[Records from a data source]
========
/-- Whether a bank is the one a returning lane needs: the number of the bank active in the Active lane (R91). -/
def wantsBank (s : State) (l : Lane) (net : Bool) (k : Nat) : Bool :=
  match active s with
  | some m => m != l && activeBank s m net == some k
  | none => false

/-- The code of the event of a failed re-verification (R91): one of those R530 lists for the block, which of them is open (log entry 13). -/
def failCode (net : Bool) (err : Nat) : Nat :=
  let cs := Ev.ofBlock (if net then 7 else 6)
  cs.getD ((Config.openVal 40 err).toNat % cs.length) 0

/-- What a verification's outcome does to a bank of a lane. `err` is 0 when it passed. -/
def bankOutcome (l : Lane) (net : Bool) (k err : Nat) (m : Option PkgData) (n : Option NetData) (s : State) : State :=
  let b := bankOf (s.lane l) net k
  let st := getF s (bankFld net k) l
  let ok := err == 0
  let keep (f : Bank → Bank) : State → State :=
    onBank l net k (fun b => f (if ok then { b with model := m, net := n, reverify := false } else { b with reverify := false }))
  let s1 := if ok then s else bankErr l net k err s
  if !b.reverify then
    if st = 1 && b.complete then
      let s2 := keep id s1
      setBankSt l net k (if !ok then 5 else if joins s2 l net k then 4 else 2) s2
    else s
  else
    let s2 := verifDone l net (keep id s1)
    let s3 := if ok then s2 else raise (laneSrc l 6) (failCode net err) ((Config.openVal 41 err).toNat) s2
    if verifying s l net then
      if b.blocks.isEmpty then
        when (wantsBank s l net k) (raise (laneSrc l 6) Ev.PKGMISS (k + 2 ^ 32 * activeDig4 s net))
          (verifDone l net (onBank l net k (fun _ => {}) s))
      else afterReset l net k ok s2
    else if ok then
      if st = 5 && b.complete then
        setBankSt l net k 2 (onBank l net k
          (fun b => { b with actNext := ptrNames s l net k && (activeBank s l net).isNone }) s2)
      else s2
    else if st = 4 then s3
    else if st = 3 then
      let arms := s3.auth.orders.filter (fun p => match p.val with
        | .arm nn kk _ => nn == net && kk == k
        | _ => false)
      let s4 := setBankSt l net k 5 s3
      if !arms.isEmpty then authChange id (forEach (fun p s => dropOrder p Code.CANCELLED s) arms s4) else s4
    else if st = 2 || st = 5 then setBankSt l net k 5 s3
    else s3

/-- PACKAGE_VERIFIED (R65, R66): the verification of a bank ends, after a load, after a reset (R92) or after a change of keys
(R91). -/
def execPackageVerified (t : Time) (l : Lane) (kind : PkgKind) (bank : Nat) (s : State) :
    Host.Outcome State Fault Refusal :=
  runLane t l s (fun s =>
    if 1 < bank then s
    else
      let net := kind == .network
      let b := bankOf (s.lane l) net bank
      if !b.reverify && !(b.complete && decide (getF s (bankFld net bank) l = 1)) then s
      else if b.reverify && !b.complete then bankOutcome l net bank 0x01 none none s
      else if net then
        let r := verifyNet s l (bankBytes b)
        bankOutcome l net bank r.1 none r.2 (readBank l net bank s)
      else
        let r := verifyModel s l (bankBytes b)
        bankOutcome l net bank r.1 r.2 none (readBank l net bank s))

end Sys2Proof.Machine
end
========
[Work order] Pick out each line above that includes "onBank" and show it.

[Answer section]
    onBank l net k (fun b => f (if ok then { b with model := m, net := n, reverify := false } else { b with reverify := false }))
          (verifDone l net (onBank l net k (fun _ => {}) s))
        setBankSt l net k 2 (onBank l net k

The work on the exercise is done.